- Owner: Ralph Wilson
- General manager: Bill Polian
- Head coach: Marv Levy
- Offensive coordinator: Jim Ringo
- Defensive coordinator: Walt Corey
- Home stadium: Rich Stadium

Results
- Record: 12–4
- Division place: 1st AFC East
- Playoffs: Won Divisional Playoffs (vs. Oilers) 17–10 Lost AFC Championship (at Bengals) 10–21
- Pro Bowlers: QB Jim Kelly WR Andre Reed C Kent Hull DE Bruce Smith DT Fred Smerlas OLB Cornelius Bennett ILB Shane Conlan K Scott Norwood

= 1988 Buffalo Bills season =

29th season in franchise history

The 1988 Buffalo Bills season was the franchise's 29th overall season as a football team and the 19th in the National Football League. The Bills ended a streak of four consecutive losing seasons by winning the AFC East. They finished the 1988 season with a record of twelve wins and four losses; it was the club's first winning season since 1981, its first 12-win season since the 1964 AFL championship season, and only the fifth double-digit win season in team history. The Bills were 8–0 at home for the first time in their franchise history. On the road, the Bills were 4–4. From an attendance standpoint, the franchise set a record for attendance with 631,818 fans. It was only their fourth playoff appearance since the NFL-AFL merger.

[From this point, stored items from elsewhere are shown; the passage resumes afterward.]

-- ==== Sys2Proof/Tests/Slice0.lean ====
section
/-! SUPPORT. Slice0: the model's own tests. Expected values come from the spec: 95_test_vectors.md, the examples of the operations' rules, and
words written out from 30_encoding.md. The `witness_…` theorems show a state and operands that meet the hypotheses of each obligation. -/

namespace Sys2Proof.Tests

open Sys2Proof.Machine

/-! ### Well-formedness: each check refuses an ill-formed term -/

theorem test_wf_adcAvg_refuses : (Instr.adcAvg 256).wf = false := by decide
theorem test_wf_wghMass_refuses : (Instr.wghMass 256).wf = false := by decide
theorem test_wf_wghTare_refuses : (Instr.wghTare 300).wf = false := by decide
theorem test_wf_accepts_bounds : (Instr.adcAvg 0).wf = true ∧ (Instr.wghMass 255).wf = true ∧ (Instr.wghTare 255).wf = true := by decide

/-! ### Decoding: words written out from R71 to R74 -/

theorem test_decode_lcdInit : decode 0b0001000000000000000000000000000000000000#40 = .ok .lcdInit := by decide
theorem test_decode_lcdWri : decode 0b0001000100000000000000000000000010000001#40 = .ok (.lcdWri 0x81) := by decide
theorem test_decode_lcdWrc : decode 0b0001001000000000000000000000000001000001#40 = .ok (.lcdWrc 0x41) := by decide
theorem test_decode_lcdWrs : decode 0b0001001100000000000000001000000100000001#40 = .ok (.lcdWrs 0x8101) := by decide
theorem test_decode_twiStart : decode 0b0010000000000000000000000000000000000000#40 = .ok .twiStart := by decide
theorem test_decode_twiStop : decode 0b0010000100000000000000000000000000000000#40 = .ok .twiStop := by decide
theorem test_decode_twiWrb : decode 0b0010001000000000000000000000000011010000#40 = .ok (.twiWrb 0xD0) := by decide
theorem test_decode_twiRda : decode 0b0010001100000000000000000000000000000000#40 = .ok .twiRda := by decide
theorem test_decode_twiRdn : decode 0b0010010000000000000000000000000000000000#40 = .ok .twiRdn := by decide
theorem test_decode_adcRaw : decode 0b0011000000000000000000000000000000000000#40 = .ok .adcRaw := by decide
theorem test_decode_adcAvg : decode 0b0011000100000000000000000000000011111111#40 = .ok (.adcAvg 255) := by decide
theorem test_decode_wghMass : decode 0b0100000000000000000000000000000000001010#40 = .ok (.wghMass 10) := by decide
theorem test_decode_wghTare : decode 0b0100000100000000000000000000000000000010#40 = .ok (.wghTare 2) := by decide
/-- `WGH.CAL 100.0`: sign 0, exponent 133, fraction 0x480000. -/
theorem test_decode_wghCal : decode 0b0100001001000010110010000000000000000000#40 = .ok (.wghCal 0x42C80000) := by decide
/-- `DSP.RUN 30.0`: sign 0, exponent 131, fraction 0x700000. -/
theorem test_decode_dspRun : decode 0b0101000001000001111100000000000000000000#40 = .ok (.dspRun 0x41F00000) := by decide
/-- An op code outside the table, with must-be-zero bits set too: the op code is answered first (R214). -/
theorem test_decode_reservedOp : decode 0xFFFFFFFFFF#40 = .error .reservedOp ∧ decode 0x1400000000#40 = .error .reservedOp := by decide
/-- The lowest and the highest must-be-zero bit of formats N, B, C and A (R72, R76). -/
theorem test_decode_reservedBits :
    decode 0x1000000001#40 = .error .reservedBits ∧ decode 0x1180000000#40 = .error .reservedBits ∧
    decode 0x3100000100#40 = .error .reservedBits ∧ decode 0x1300010000#40 = .error .reservedBits := by decide
theorem test_encode_words : encode (.lcdWri 0x81) = 0x1100000081#40 ∧ encode (.adcAvg 255) = 0x31000000FF#40 ∧
    encode (.lcdWrs 0x8101) = 0x1300008101#40 ∧ encode (.dspRun 0x41F00000) = 0x5041F00000#40 := by decide
theorem test_decodeTableWord : decodeTableWord 40 0x1100000081 = some (.lcdWri 0x81) ∧ decodeTableWord 40 0x1400000000 = none := by decide

/-! ### Numbers: the examples of R147, R150, R164, R165, R166 and R184 -/

/-- A conversion that is ready at once and whose word, in pulse order, is `w`. -/
def conversionOf (w : Nat) : Conversion := { waits := 0, bits := (List.range 24).map fun k => w.testBit (23 - k) }

/-- The conversion of which the raw sample is `v`: the sign bit inverted (R146). -/
def sampleOf (v : Nat) : Conversion := conversionOf (v ^^^ 0x800000)

/-- R147: bits that give `t = 0x000100` return 0x800100. -/
theorem test_raw_sample : (conversionOf 0x000100).word = 0x000100#24 ∧ (conversionOf 0x000100).raw = 0x800100#24 := by decide +kernel
/-- R146: the corner words. -/
theorem test_raw_corners : (conversionOf 0xFFFFFF).raw = 0x7FFFFF#24 ∧ (conversionOf 0).raw = 0x800000#24 ∧
    (conversionOf 0x800000).raw = 0x000000#24 ∧ (conversionOf 0x7FFFFF).raw = 0xFFFFFF#24 := by decide +kernel
/-- R150: samples 0x800000 and 0x800002 average to 8388609.0. -/
theorem test_mean : meanOf [sampleOf 0x800000, sampleOf 0x800002] = 0x4B000001#32 := by decide +kernel
/-- R164: ten samples 0x80A410 with offset 8388608.0 and scale 420.0 weigh 100.0. -/
theorem test_mass : calibrated (meanOf (List.replicate 10 (sampleOf 0x80A410))) 0x4B000000#32 0x43D20000#32 = 0x42C80000#32 := by decide +kernel
/-- R166: a hundred samples 0x80A410 against 100.0 give the scale 419.8900146484375. -/
theorem test_scale : calibrated (meanOf (List.replicate 100 (sampleOf 0x80A410))) 0x4B000000#32 0x42C80000#32 = 0x43D1F1EC#32 := by decide +kernel
/-- R184: from 250, the reading 235 has not released 30 and the reading 220 has. -/
theorem test_released : targetReleased 0x437A0000#32 0x436B0000#32 0x41F00000#32 = false ∧
    targetReleased 0x437A0000#32 0x435C0000#32 0x41F00000#32 = true := by decide +kernel
/-- R9: +0 and -0 compare equal, a NaN makes both comparisons false. -/
theorem test_comparisons : flt 0x80000000#32 0x00000000#32 = false ∧ fge 0x80000000#32 0x00000000#32 = true ∧
    flt 0x7FC00000#32 0x3F800000#32 = false ∧ fge 0x7FC00000#32 0x3F800000#32 = false := by decide
/-- R183: the gate is strict at the target, and closed just below it. -/
theorem test_gate : flt 0x41F00000#32 0x41F00000#32 = false ∧ flt 0x41EFFFFF#32 0x41F00000#32 = true := by decide

/-! ### States -/

/-- A configuration with every parameter at a value. -/
def params : Params where
  bfBit := 3
  bfReadPulses := .two
  lcdInitSeq := [.wait .tPwrup, .nibble 0x3, .instr 0x28]
  adcExtraPulses := 0
  adcSamplePhase := .high
  offsetReset := 0x4B000000
  scaleReset := 0x43D20000
  minSupply := 0x42480000
  nAvail := 1
  msgWait := [.instr 0x01, .char 0x57]
  msgInsuff := [.char 0x49]
  msgDone := [.char 0x44]
  dutyIdle := 0
  dutyFeed := 1
  tSettle := 1
  tPwrup := 1
  tInit1 := 1
  tInit2 := 1
  tAdcClk := 1
  tDispPoll := 1
  tMsg := 1

/-- An idle block of that configuration, the display initialised and the bus owned, with settled answers of the environment. -/
def idleWith (env : EnvQueue) : State := { State.resetWith params with lcdInited := true, twiOwned := true, env := env }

This was the first of four consecutive AFC East titles for the Bills. They started the season 11–1 before losing three of their final four games, costing them the top seed in the AFC, and home-field advantage throughout the playoffs.

It was Buffalo's first trip to the postseason since 1981. The Bills were the #2 seed in the AFC (behind #1 Cincinnati), giving the Bills their first home playoff game since the 1966 AFL Championship, and their first ever playoff game at Rich Stadium. The 1988 season would be the first of five AFC Championship game appearances over six seasons, and their only loss in the conference championship game.

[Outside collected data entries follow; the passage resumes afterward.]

/-- Where a register lies and how a host write reaches it. `rw`, `rwl`, `w1c` and `wo` are the masks of the bits of each
access type of R21; `sro` is the mask kept across warm reset. A bit in none of them ignores writes. -/
structure RegInfo where
  blk : Nat
  glob : Bool
  off : Nat
  cnt : Nat := 1
  stride : Nat := 8
  reset : Nat := 0
  rw : Nat := 0
  rwl : Nat := 0
  w1c : Nat := 0
  wo : Nat := 0
  sro : Nat := 0
  deriving DecidableEq, Repr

The 1988 season was the first for running back Thurman Thomas, nose tackle Jeff Wright, and linebacker Carlton Bailey. Thomas would rush for 881 yards, despite only carrying the ball 207 times (42.7% of total team carries by a running back) while sharing carries with Robb Riddick, Jamie Mueller and Ronnie Harmon.

The Bills had a dominant defense in 1988: they gave up the fewest points (237) and the fewest total yards (4,578) in the AFC in 1988. The defensive unit was given the nickname "Blizzard Defense", alluding to Buffalo's harsh winters.

Four Bills players made the All-Pro team in 1988: defensive end Bruce Smith, linebackers Shane Conlan and Cornelius Bennett, and kicker Scott Norwood.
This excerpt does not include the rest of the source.